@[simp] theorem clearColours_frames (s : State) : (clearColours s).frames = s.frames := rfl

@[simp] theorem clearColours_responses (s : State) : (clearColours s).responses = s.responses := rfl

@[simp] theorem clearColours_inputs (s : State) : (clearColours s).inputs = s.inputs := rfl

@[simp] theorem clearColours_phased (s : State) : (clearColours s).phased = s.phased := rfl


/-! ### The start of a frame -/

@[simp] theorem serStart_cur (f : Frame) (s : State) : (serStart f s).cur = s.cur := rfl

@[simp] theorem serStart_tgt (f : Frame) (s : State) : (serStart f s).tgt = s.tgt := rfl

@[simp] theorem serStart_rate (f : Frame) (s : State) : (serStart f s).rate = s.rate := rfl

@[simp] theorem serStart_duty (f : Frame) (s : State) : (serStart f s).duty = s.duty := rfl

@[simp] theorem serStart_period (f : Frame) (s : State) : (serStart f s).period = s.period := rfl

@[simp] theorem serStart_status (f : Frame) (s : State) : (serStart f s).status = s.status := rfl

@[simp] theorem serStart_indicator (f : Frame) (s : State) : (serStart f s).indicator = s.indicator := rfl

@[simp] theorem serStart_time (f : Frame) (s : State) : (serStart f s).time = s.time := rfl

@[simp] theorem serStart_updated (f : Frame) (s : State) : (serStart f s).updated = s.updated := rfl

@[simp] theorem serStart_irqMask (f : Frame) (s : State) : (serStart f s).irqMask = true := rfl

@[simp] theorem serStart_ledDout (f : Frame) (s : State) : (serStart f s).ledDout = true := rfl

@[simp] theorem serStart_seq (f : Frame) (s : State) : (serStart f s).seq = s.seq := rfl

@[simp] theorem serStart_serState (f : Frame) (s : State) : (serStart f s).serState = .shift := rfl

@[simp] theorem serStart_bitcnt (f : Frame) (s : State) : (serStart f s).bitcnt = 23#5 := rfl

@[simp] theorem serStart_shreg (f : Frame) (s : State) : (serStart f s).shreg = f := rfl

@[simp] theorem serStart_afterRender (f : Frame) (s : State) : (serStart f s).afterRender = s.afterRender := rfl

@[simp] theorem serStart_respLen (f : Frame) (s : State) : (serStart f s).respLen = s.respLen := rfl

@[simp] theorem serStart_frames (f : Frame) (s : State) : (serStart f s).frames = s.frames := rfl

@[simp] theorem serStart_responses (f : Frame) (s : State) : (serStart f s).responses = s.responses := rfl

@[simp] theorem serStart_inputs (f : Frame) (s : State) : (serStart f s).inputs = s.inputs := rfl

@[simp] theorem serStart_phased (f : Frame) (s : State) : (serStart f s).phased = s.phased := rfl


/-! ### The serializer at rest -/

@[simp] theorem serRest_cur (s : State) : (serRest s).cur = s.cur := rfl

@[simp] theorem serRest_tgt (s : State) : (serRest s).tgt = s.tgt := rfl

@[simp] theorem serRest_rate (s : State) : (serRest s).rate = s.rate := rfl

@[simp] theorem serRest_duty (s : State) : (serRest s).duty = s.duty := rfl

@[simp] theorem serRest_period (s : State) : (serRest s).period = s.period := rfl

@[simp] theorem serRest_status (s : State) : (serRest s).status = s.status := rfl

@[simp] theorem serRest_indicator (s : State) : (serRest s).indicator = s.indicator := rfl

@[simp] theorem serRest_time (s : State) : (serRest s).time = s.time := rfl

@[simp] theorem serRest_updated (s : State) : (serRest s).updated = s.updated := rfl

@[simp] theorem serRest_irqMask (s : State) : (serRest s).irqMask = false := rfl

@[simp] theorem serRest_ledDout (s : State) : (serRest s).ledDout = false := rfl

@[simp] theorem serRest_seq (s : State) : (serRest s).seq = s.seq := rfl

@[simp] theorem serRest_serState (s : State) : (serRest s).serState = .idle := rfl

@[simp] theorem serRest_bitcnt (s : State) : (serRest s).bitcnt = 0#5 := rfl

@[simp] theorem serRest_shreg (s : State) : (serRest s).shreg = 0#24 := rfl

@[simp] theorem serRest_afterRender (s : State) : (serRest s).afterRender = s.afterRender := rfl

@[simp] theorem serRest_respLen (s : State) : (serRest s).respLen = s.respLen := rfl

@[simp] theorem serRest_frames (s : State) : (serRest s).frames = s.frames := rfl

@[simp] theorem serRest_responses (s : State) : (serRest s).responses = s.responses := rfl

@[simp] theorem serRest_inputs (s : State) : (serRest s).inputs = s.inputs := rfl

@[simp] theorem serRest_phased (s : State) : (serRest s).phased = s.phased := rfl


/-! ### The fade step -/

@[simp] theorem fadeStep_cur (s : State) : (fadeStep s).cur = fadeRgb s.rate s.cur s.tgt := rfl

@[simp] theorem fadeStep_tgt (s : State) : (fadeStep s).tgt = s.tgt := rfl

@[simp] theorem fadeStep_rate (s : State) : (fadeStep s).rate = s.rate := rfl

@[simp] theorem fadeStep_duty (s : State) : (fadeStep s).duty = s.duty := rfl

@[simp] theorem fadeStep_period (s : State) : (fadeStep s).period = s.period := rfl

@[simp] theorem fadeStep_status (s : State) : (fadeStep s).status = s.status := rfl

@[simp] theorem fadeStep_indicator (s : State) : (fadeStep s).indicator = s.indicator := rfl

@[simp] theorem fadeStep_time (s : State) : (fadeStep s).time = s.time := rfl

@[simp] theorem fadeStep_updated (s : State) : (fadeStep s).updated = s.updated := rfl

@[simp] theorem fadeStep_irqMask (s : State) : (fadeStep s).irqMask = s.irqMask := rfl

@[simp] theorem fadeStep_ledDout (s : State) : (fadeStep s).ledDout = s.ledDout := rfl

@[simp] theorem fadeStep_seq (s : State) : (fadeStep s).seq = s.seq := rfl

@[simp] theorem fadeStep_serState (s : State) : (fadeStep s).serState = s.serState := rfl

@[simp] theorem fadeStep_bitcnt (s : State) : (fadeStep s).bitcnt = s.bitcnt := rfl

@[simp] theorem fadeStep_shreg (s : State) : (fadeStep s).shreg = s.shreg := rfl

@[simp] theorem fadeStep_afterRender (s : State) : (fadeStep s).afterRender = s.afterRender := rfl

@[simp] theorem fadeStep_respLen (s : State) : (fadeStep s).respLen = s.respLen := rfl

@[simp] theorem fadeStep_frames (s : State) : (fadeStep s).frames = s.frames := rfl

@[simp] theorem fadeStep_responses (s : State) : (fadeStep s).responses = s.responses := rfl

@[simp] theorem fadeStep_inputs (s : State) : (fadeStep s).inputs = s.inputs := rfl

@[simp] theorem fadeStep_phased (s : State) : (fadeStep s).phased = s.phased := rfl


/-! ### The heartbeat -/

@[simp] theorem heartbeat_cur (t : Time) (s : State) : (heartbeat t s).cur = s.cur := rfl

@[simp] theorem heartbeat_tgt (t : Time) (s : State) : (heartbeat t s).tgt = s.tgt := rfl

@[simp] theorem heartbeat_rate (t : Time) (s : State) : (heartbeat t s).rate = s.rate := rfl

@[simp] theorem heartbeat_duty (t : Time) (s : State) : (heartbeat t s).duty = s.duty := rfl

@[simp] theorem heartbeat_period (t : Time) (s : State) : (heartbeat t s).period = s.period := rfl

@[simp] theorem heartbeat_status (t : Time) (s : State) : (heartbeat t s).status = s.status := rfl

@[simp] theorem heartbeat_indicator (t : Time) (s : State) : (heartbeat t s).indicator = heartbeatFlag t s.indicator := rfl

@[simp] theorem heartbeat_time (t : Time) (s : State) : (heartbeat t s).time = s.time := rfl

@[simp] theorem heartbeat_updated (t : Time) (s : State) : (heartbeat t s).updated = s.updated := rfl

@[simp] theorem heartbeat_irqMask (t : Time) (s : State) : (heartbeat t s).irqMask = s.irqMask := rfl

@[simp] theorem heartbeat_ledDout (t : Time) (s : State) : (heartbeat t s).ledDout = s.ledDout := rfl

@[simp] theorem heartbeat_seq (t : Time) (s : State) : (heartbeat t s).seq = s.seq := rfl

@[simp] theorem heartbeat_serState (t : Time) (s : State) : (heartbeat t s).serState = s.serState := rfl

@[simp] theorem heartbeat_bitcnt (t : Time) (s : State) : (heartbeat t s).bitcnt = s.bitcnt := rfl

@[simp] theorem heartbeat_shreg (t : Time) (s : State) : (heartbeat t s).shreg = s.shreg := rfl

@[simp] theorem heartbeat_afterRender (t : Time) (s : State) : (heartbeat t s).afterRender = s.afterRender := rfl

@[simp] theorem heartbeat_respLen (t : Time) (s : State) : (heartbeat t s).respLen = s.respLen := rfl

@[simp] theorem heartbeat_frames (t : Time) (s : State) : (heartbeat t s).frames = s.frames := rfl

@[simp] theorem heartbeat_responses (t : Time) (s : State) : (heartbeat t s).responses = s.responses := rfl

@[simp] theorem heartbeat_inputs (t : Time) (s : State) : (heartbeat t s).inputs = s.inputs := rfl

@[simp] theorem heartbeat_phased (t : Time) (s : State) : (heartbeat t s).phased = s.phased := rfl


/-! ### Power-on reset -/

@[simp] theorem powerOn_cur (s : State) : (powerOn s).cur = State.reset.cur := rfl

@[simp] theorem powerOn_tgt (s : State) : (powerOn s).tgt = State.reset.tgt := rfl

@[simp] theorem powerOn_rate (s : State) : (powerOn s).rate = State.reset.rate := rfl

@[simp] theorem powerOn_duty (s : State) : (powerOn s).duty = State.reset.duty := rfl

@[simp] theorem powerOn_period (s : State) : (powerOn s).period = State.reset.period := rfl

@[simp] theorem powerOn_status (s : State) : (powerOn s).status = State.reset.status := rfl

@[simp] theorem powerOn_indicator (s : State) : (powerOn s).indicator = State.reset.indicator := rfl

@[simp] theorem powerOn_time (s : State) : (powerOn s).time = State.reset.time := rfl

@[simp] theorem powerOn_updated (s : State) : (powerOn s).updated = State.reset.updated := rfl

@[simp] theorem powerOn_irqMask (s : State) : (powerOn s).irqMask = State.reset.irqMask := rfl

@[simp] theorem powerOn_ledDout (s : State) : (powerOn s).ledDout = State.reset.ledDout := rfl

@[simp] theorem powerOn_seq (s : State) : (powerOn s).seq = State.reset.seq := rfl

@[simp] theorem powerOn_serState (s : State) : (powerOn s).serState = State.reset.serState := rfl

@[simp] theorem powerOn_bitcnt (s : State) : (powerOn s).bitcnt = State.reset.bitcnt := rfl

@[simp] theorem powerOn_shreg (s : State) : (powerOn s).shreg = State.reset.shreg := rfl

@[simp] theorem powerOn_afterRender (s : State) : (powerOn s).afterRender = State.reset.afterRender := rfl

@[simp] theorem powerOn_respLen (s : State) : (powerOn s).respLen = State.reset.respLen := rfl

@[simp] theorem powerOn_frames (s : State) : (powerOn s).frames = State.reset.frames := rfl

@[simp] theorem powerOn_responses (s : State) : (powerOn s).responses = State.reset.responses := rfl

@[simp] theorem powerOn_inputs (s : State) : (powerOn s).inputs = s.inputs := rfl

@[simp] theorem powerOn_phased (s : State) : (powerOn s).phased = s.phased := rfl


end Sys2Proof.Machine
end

• • • • • • •

Task details
With the line containing "State.reset.frames := rfl" as the start and the last line of the listing as the end, restate that stretch word for word and nothing else.

Answer section
@[simp] theorem powerOn_frames (s : State) : (powerOn s).frames = State.reset.frames := rfl

@[simp] theorem powerOn_responses (s : State) : (powerOn s).responses = State.reset.responses := rfl

@[simp] theorem powerOn_inputs (s : State) : (powerOn s).inputs = s.inputs := rfl

@[simp] theorem powerOn_phased (s : State) : (powerOn s).phased = s.phased := rfl


end Sys2Proof.Machine
end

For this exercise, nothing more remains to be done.